#### [Exercise aim]
From the top of the records below down to the line containing "def Obligations.StepRunsFrontCommand : Prop", reproduce every line exactly.

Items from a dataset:
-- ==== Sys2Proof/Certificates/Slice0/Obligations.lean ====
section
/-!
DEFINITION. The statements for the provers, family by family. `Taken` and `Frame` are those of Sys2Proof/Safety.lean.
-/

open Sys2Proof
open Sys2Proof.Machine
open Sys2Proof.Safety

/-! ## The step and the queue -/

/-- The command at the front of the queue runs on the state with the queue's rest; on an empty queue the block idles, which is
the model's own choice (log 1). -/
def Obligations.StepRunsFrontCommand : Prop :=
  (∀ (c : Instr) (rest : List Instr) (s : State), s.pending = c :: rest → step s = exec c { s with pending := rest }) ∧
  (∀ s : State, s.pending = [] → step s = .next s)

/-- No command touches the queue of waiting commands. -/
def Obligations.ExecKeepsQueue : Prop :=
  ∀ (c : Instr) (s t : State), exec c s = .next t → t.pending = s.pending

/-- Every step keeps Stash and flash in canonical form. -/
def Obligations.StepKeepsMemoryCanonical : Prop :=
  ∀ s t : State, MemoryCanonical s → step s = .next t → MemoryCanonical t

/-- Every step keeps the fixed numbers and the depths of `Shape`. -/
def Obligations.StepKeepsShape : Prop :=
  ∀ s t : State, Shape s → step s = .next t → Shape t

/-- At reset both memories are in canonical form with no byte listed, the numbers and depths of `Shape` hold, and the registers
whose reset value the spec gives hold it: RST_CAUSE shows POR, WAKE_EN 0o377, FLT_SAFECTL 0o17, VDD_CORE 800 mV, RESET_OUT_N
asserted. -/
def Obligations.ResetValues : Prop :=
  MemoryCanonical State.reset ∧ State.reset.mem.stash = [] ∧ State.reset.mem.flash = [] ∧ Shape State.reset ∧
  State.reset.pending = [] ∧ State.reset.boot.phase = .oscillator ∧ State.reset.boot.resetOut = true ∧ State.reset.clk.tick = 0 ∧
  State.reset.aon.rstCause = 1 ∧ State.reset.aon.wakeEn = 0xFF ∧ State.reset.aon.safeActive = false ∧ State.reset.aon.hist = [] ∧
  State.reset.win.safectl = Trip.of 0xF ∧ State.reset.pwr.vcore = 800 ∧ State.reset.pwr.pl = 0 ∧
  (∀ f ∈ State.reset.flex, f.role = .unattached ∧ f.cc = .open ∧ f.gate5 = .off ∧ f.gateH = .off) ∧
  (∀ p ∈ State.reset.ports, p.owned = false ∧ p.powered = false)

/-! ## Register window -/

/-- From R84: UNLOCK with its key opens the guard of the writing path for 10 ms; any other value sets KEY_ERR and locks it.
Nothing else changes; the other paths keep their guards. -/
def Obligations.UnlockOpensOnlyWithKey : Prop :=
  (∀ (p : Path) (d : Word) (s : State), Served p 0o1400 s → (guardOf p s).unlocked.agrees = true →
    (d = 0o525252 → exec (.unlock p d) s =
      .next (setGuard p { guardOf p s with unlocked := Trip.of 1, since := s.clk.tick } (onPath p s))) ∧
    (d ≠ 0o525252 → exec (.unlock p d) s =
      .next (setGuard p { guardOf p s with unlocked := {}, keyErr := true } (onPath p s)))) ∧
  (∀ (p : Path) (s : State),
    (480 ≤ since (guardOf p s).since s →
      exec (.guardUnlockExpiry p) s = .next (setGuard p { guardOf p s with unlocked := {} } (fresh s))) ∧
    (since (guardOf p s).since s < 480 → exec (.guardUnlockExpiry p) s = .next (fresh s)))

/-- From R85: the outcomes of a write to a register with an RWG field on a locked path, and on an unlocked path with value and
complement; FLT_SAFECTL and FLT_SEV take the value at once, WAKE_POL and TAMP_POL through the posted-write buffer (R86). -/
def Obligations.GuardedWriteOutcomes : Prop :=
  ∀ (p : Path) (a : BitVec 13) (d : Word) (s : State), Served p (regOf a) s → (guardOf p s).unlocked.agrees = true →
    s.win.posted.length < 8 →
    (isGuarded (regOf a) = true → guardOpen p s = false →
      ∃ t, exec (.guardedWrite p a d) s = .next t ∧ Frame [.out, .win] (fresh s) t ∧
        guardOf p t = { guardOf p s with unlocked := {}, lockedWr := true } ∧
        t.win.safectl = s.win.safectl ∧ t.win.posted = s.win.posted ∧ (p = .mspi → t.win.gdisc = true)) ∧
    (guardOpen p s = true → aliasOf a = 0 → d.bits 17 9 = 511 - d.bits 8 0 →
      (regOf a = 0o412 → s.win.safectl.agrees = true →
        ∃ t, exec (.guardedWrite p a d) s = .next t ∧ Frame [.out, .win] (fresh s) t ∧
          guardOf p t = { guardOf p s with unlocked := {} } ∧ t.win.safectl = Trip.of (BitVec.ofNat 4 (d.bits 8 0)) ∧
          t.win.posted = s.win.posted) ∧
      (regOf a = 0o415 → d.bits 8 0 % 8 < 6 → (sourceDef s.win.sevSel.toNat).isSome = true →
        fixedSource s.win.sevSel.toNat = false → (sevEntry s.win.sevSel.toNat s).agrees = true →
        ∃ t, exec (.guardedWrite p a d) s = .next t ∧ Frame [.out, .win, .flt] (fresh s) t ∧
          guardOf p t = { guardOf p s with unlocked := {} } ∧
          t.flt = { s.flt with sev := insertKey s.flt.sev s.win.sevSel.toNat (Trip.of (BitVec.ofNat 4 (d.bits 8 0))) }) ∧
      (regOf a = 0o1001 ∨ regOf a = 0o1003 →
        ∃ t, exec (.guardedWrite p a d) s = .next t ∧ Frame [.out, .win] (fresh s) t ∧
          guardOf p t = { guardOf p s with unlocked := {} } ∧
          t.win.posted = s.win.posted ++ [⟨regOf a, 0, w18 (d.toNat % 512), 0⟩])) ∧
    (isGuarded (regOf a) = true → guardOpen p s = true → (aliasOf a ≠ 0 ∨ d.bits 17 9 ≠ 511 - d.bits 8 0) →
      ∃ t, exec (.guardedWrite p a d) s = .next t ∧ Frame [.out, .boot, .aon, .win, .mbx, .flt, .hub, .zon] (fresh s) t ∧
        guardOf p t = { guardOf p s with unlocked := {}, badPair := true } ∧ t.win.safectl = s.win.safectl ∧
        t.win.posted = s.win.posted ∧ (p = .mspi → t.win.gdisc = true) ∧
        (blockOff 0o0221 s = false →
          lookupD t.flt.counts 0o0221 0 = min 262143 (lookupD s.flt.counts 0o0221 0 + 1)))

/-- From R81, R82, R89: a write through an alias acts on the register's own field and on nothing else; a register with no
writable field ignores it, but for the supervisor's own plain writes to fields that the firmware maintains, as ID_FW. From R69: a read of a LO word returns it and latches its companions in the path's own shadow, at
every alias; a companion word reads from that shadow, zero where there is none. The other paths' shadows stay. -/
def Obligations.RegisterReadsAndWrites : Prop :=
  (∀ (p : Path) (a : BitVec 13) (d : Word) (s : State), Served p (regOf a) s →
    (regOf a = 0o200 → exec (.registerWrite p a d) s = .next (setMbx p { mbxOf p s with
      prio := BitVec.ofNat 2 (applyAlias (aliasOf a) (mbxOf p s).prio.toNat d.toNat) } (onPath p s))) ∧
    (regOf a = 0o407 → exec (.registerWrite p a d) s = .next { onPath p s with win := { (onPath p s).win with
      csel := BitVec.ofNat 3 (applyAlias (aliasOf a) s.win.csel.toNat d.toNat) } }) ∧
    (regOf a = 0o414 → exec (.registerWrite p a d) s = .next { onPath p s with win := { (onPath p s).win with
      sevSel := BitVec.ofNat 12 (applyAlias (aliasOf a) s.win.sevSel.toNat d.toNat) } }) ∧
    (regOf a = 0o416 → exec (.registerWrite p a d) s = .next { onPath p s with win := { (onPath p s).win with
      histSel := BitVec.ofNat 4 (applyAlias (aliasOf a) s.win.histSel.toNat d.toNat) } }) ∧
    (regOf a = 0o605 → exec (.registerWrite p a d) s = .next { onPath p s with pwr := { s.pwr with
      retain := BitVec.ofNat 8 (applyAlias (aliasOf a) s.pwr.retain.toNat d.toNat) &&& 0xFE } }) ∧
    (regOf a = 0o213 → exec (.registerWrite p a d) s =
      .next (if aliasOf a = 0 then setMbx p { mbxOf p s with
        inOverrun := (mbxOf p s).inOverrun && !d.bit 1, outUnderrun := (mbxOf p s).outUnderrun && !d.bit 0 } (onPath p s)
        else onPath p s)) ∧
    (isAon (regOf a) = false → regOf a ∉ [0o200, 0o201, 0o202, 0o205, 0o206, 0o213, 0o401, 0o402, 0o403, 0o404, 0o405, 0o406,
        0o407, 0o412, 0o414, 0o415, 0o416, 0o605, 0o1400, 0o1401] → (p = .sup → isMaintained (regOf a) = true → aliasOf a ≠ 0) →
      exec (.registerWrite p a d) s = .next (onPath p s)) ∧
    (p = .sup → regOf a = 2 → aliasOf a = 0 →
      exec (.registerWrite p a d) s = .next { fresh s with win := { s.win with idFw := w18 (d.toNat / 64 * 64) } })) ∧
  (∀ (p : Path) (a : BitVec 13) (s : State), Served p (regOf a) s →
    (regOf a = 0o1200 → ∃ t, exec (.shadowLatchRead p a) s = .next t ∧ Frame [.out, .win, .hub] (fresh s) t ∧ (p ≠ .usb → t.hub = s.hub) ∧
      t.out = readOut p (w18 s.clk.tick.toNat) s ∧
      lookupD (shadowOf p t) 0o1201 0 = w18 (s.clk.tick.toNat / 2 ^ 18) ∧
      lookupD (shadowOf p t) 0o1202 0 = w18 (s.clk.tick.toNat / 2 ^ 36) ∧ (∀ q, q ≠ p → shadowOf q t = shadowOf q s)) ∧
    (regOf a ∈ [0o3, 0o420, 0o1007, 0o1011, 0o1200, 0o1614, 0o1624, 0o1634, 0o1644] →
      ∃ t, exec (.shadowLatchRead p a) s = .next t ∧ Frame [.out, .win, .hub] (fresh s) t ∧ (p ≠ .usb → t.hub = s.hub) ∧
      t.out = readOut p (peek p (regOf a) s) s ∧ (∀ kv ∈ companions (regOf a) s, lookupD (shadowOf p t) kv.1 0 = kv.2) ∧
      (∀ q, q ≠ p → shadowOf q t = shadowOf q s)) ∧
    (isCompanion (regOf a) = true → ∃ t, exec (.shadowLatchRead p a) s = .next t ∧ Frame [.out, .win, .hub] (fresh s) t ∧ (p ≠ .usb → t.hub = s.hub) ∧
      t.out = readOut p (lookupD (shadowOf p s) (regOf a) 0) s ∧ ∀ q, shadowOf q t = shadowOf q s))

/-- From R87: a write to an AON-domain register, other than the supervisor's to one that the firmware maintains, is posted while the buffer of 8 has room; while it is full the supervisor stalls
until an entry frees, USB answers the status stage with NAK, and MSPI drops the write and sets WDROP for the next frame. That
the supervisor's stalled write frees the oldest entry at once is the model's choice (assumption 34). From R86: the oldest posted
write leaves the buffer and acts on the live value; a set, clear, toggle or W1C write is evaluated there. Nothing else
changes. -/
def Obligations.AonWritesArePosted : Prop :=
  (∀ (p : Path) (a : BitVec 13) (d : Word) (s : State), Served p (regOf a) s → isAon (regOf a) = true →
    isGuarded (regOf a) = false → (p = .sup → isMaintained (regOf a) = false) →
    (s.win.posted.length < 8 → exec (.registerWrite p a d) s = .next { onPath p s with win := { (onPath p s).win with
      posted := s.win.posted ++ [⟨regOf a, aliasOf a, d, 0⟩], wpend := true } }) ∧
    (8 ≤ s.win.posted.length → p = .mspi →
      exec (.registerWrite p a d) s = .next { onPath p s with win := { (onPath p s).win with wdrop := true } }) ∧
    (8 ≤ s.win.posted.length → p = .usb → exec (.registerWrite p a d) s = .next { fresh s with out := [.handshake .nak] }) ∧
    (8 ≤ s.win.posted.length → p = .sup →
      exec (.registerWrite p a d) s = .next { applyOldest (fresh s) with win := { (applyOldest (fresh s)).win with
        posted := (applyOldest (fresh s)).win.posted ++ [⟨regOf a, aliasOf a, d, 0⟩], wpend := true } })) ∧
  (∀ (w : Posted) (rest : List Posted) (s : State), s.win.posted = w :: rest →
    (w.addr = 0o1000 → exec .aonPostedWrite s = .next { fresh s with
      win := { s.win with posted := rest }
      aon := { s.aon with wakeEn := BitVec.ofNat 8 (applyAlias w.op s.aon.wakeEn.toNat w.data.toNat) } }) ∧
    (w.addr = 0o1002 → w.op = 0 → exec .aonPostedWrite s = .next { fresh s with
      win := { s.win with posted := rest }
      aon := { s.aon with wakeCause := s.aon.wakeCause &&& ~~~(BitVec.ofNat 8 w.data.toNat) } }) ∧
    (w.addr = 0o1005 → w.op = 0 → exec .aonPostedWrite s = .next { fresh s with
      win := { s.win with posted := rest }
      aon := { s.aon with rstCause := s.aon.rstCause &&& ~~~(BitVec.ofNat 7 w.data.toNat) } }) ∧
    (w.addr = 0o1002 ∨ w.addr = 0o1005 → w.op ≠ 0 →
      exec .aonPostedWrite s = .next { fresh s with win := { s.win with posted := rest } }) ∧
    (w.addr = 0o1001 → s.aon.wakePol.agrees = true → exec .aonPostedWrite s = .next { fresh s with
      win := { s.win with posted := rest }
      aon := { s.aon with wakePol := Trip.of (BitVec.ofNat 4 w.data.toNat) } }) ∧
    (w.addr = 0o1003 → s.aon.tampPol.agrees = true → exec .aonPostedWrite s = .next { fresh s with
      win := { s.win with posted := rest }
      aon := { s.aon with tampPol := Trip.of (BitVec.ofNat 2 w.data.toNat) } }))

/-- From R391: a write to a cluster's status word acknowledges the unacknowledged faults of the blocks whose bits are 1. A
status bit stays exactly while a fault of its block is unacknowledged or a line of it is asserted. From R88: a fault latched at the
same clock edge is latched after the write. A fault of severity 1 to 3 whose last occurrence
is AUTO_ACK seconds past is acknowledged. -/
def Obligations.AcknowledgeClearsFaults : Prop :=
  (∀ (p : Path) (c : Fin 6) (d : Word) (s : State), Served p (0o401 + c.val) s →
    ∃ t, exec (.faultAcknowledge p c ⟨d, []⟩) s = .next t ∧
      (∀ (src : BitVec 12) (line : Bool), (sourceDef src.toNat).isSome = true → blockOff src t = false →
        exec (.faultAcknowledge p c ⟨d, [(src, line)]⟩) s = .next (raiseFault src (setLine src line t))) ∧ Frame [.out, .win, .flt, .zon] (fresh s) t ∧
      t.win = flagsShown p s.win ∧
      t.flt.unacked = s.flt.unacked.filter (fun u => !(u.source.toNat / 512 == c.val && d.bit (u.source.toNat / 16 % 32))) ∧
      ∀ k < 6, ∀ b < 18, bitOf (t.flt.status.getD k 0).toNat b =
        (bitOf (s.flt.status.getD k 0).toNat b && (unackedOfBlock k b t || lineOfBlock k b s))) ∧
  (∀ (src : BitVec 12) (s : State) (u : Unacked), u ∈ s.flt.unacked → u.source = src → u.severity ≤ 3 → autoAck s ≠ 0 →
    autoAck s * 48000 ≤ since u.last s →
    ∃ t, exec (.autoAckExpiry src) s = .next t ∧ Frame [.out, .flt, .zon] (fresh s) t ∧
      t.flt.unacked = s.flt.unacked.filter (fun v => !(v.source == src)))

#### [Solution to the problem]
-- ==== Sys2Proof/Certificates/Slice0/Obligations.lean ====
section
/-!
DEFINITION. The statements for the provers, family by family. `Taken` and `Frame` are those of Sys2Proof/Safety.lean.
-/

open Sys2Proof
open Sys2Proof.Machine
open Sys2Proof.Safety

/-! ## The step and the queue -/

/-- The command at the front of the queue runs on the state with the queue's rest; on an empty queue the block idles, which is
the model's own choice (log 1). -/
def Obligations.StepRunsFrontCommand : Prop :=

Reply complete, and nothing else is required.